Last year’s historically low capital gains tax rate of 15% is, well, history, but there are still ways around the new higher rates that went into effect Jan. 1. The 15% top capital gains tax rate went up to 20%. High income earners have to tack on another 3.8% (the net investment income surtax). Look at this before year-end if you want to avoid a surprise capital gains tax bill when you file your tax return next April.
Did you know there’s a new tax bite effective January 1, 2013? For example, unless you have been paying close attention to capital gains and your expected tax hit for 2013, then you might not realize the pain until tax season. For those in the know, however, there is still time to beat the capital gains tax in 2013 and beyond.
For some ideas to consider before it is too late, take a look at a recent Forbes article titled “How To Beat The Big 2013 Capital Gains Tax Hike.”

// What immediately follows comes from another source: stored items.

/-- A MODE order: what is refused, how S_t, permission and service are treated, what DSV does on the key in each state (R4, R7
to R11, R13), what CPL does on a key OFF (R90), and the acknowledgement, which turns every LATCHED record INACTIVE (R14, R15,
R157). Where no cause of a transition holds already, a key ON changes DSV's image alone, and so does any key in STANDBY (but
for R4), SAFE_STOP and POWER_DOWN; where one holds already, DSV acts on it here too (log 15). That service is judged by the
state before the key acts is log 20. -/
def Obligations.ModeTake : Prop :=
  ∀ (p : List Word) (s : State),
    let unmoved : Prop :=
      match s.dsv.state with
      | .standby => word p 0 = 0 ∨ s.dsv.cooldownTimer ≠ none ∨ 3 ≤ s.faults.highest.rank
      | .precharge => word p 0 = 1
      | .ready =>
        word p 0 = 1 ∧ (s.spl.demand.direction = .neutral ∨ s.faults.isActive .configMissing = true ∨
          3 ≤ s.faults.highest.rank)
      | .drive =>
        word p 0 = 1 ∧ s.faults.highest.rank ≠ 2 ∧ (s.spl.demand.direction ≠ .neutral ∨ 10 ≤ s.sns.roadSpeed)
      | .limp => word p 0 = 1 ∧ (2 ≤ s.faults.highest.rank ∨ 0 < s.spl.demand.accelerator)
      | .safeStop => 10 ≤ s.sns.roadSpeed
      | .powerDown => True
      | .faulted => word p 0 = 1
    (1 < word p 0 ∨ 2 < word p 1 ∨ 1 < word p 3 ∨ 1 < word p 4 → checkMode p s = .refused .range) ∧
    (word p 0 ≤ 1 → word p 1 ≤ 2 → word p 3 ≤ 1 → word p 4 ≤ 1 →
      ∃ flags t, checkMode p s = .taken flags t ∧ t.dsv.mode.keyOn = decide (word p 0 = 1) ∧
        t.dsv.mode.permission = (if word p 1 = 0 then .allowed else if word p 1 = 1 then .quiet else .forceRun) ∧
        t.dsv.mode.socTarget = max (s.dsv.limits.sMin + 1000) (min (word p 2) (s.dsv.limits.sMax - 1000)) ∧
        flags.clamped = decide (t.dsv.mode.socTarget ≠ word p 2) ∧
        flags.held = decide (word p 3 = 1 ∧ s.dsv.state ≠ .standby ∧ s.dsv.serviceMode = false) ∧
        t.dsv.serviceMode = (decide (word p 3 = 1) && !flags.held) ∧ t.dsv.mode.acknowledge = false ∧
        (word p 4 = 1 → ∀ k : FaultKind, (t.faults.record k).state ≠ .latched) ∧
        (word p 0 = 1 → s.dsv.state = .standby → s.dsv.cooldownTimer = none → s.faults.highest.rank < 3 →
          t.dsv.state = .precharge ∧ t.dsv.negClosed = true ∧ t.dsv.preClosed = true ∧
          t.dsv.prechargeTimer = some 3000) ∧
        (word p 0 = 0 → s.dsv.state = .precharge →
          t.dsv.state = .standby ∧ t.dsv.prechargeTimer = none ∧ t.dsv.settleTimer = none ∧ t.dsv.negClosed = false ∧
          t.dsv.preClosed = false ∧ t.dsv.posClosed = false) ∧
        (word p 0 = 0 → s.dsv.state = .ready →
          t.dsv.state = .powerDown ∧ t.dsv.stopCause = .keyOff ∧ t.dsv.powerDownTimer = some 500) ∧
        (word p 0 = 0 → s.dsv.state = .drive ∨ s.dsv.state = .limp →
          t.dsv.stopCause = .keyOff ∧ t.dsv.state = (if s.sns.roadSpeed < 10 then .powerDown else .safeStop)) ∧
        (word p 0 = 0 → s.dsv.state = .faulted →
          t.dsv.state = (if s.faults.highest.rank < 3 then .standby else .faulted)) ∧
        (unmoved → t.dsv = { s.dsv with mode := t.dsv.mode, serviceMode := t.dsv.serviceMode }) ∧
        (word p 0 = 1 → t.cpl = s.cpl) ∧
        (word p 0 = 0 →
          t.cpl = { s.cpl with
            crankCount := 0, failureWait := 0,
            engine := if s.cpl.engine = .lockedOut then .off else s.cpl.engine } ∧
          (s.cpl.engine = .lockedOut → (t.faults.record .engineStartFailed).state ≠ .active)))

/-- LIMITS, ENGINE_MAP, COMPENSATION and LOG_FILTER: refusals by state, by content and by the rest timer, and what a take
stores; at a LIMITS take also PACK_OVERTEMP's comparison, the clearing of CONFIG_MISSING with what DSV does on it, and the
clamp of S_t (R8, R14, R16, R36, R44, R47, R48, R53, R73, R145). -/
def Obligations.OtherOwnersChecks : Prop :=
  ∀ (p : List Word) (s : State),
    (s.dsv.state ≠ .standby → s.dsv.state ≠ .ready → checkLimits p s = .refused .state) ∧
    (s.dsv.state = .standby ∨ s.dsv.state = .ready →
      let ranges : List (Nat × Nat) :=
        [(100, 2000), (0, 2000), (100, 3500), (20, 400), (5, 200), (300, 1500), (400, 600), (40, 120), (0, 1000),
          (0, 1000), (0, 1000), (5, 100), (5, 100), (5, 100), (100, 2000), (500, 4000), (6000, 9800), (0, 100), (0, 255),
          (100, 600), (30, 300), (200, 800), (100, 1000), (30, 70), (40, 80)]
      let fits : Prop :=
        (∀ (i lo hi : Nat), ranges[i]? = some (lo, hi) → lo ≤ word p i ∧ word p i ≤ hi) ∧
        word p 8 + word p 9 + word p 10 = 1000 ∧ word p 15 + 2000 ≤ word p 16
      (¬fits → checkLimits p s = .refused .range) ∧
      (fits →
        ∃ t, checkLimits p s = .taken DetailFlags.none t ∧
          t.dsv.limits =
            { motorCeiling := word p 0, regenCeiling := word p 1, tPeak := word p 2, pPeak := word p 3,
              torqueStep := word p 4, ratio100 := word p 5, wheelRadius := word p 6, wheelTeeth := word p 7,
              phi1 := word p 8, phi2 := word p 9, phi3 := word p 10, gain1 := word p 11, gain2 := word p 12,
              gain3 := word p 13, capacity := word p 14, sMin := word p 15, sMax := word p 16, kSoc := word p 17,
              idleStop := word p 18, clutchFill := word p 19, slipLimit := word p 20, maxRoadSpeed := word p 21,
              limpFraction := word p 22, packHot := word p 23, packAbsMax := word p 24 } ∧
          t.dsv.mode =
            { s.dsv.mode with
              socTarget := max (word p 15 + 1000) (min s.dsv.mode.socTarget (word p 16 - 1000)) } ∧
          t.ena = { s.ena with
            capacity := word p 14,
            charge :=
              if word p 14 = s.ena.capacity then s.ena.charge else s.ena.soc * (word p 14 * 3600000) / 10000 } ∧
          t.sns = { s.sns with
            circ := word p 6 * 6283 / 1000, toothConstant := 36000 * (word p 6 * 6283 / 1000) / word p 7 } ∧
          (s.sns.packLink.up = true → OvertempFollows s t (word p 24) s.ena.maxTemp) ∧
          (s.sns.packLink.up = false → t.faults.record .packOvertemp = s.faults.record .packOvertemp) ∧
          t.faults.record .configMissing =
            (if s.faults.isActive .configMissing then { s.faults.record .configMissing with state := .latched }
            else s.faults.record .configMissing) ∧
          (∀ k : FaultKind, k ≠ .packOvertemp → k ≠ .configMissing → t.faults.record k = s.faults.record k) ∧
          (s.dsv.state = .ready → s.sns.packLink.up = true → (word p 24 : Int) ≤ s.ena.maxTemp →
            s.faults.isActive .packOvertemp = false → s.faults.highest.rank < 3 →
            t.dsv.state = .powerDown ∧ t.dsv.stopCause = .fault .packOvertemp) ∧
          (s.sns.packLink.up = false ∨ s.ena.maxTemp < (word p 24 : Int) → s.faults.isActive .configMissing = true →
            ReadyFollows s t) ∧
          t = { s with
            dsv := t.dsv, ena := t.ena, sns := t.sns, faults := t.faults,
            wear := { s.wear with windowOpen := t.wear.windowOpen }, exc := t.exc, port := t.port })) ∧
    (s.cpl.coupling ≠ .opened → checkEngineMap p s = .refused .state) ∧
    (s.cpl.coupling = .opened → word p 0 < 2 ∨ 12 < word p 0 → checkEngineMap p s = .refused .range) ∧
    (s.cpl.coupling = .opened → 2 ≤ word p 0 → word p 0 ≤ 12 →
      let point (i : Nat) : MapPoint :=
        { speed := word p (1 + 3 * i), tOpt := word p (2 + 3 * i), tMax := word p (3 + 3 * i) }
      let fits : Prop :=
        (∀ i, i < word p 0 → 600 ≤ (point i).speed ∧ (point i).speed ≤ 2400 ∧ (point i).tOpt ≤ (point i).tMax ∧
          (point i).tMax ≤ 1500) ∧
        ∀ i, i + 1 < word p 0 → (point i).speed < (point (i + 1)).speed
      (fits →
        checkEngineMap p s =
          .taken DetailFlags.none
            { s with spl := { s.spl with mapPoints := (List.range (word p 0)).map point, mapValid := true } }) ∧
      (¬fits → checkEngineMap p s = .refused .range)) ∧
    (1 < word p 2 ∨ signedWord p 0 < -500 ∨ 500 < signedWord p 0 ∨ signedWord p 1 < -20000 ∨ 20000 < signedWord p 1 ∨
      (word p 2 = 1 ∧ 10000 < word p 3) → checkCompensation p s = .refused .range) ∧
    (word p 2 = 1 → trimsInRange p = true → word p 3 ≤ 10000 → 30 ≤ s.ena.restTimer →
      ∃ t, checkCompensation p s = .taken DetailFlags.none t ∧
        t.ena = { s.ena with
          offset := signedWord p 0, gain := signedWord p 1, charge := word p 3 * (s.ena.capacity * 3600000) / 10000,
          socValid := true } ∧
        (0 < s.ena.capacity → t.ena.soc = word p 3) ∧ (t.faults.record .socUnknown).state ≠ .active ∧
        (∀ k : FaultKind, k ≠ .socUnknown → t.faults.record k = s.faults.record k) ∧
        t = { s with
          ena := t.ena, dsv := t.dsv, faults := t.faults, wear := { s.wear with windowOpen := t.wear.windowOpen },
          exc := t.exc, port := t.port }) ∧
    (word p 2 = 1 → trimsInRange p = true → word p 3 ≤ 10000 → s.ena.restTimer < 30 →
      checkCompensation p s = .refused .notAtRest) ∧
    (word p 2 = 0 → trimsInRange p = true →
      checkCompensation p s =
        .taken DetailFlags.none { s with ena := { s.ena with offset := signedWord p 0, gain := signedWord p 1 } }) ∧
    (2 < word p 1 → checkLogFilter p s = .refused .range) ∧
    (∀ m : Severity, word p 1 = m.code →
      checkLogFilter p s =
        .taken DetailFlags.none { s with log := { s.log with filter := { mask := p.getD 0 0, minimum := m } } })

The Great Capital Gains Tax Hike of 2013 was essentially the double-pronged effect of the eclipse of certain tax cuts mixed with a brand new surtax. More specifically, the gains tax was allowed to bounce from 15% to 20%, and Obamacare added to the pain with a new 3.8% surtax to high earners. If you are doing the math, then that equates to a new rate of 23.8% for many (a near 60% increase from the year then ended).
So how do you beat it?
Here are 11 strategies to consider, according to Forbes:
- Invest in your primary residence.
- Manage your tax bracket.
- Harvest losses.
- Gifts to family members.
- Gifts to charity.
- Feed retirement accounts.
- Open a 529 college savings account.
- Buy and hold.
- Move to a tax-friendlier state.
10. 1030 exchanges.
11. Charitable trusts.
Each of these strategies has merit.
Nevertheless, the key is to evaluate them (and others) with your professional advisors in the context of your medium and short-term financial and estate planning goals.
The tax “tail” should never automatically control the planning “dog.”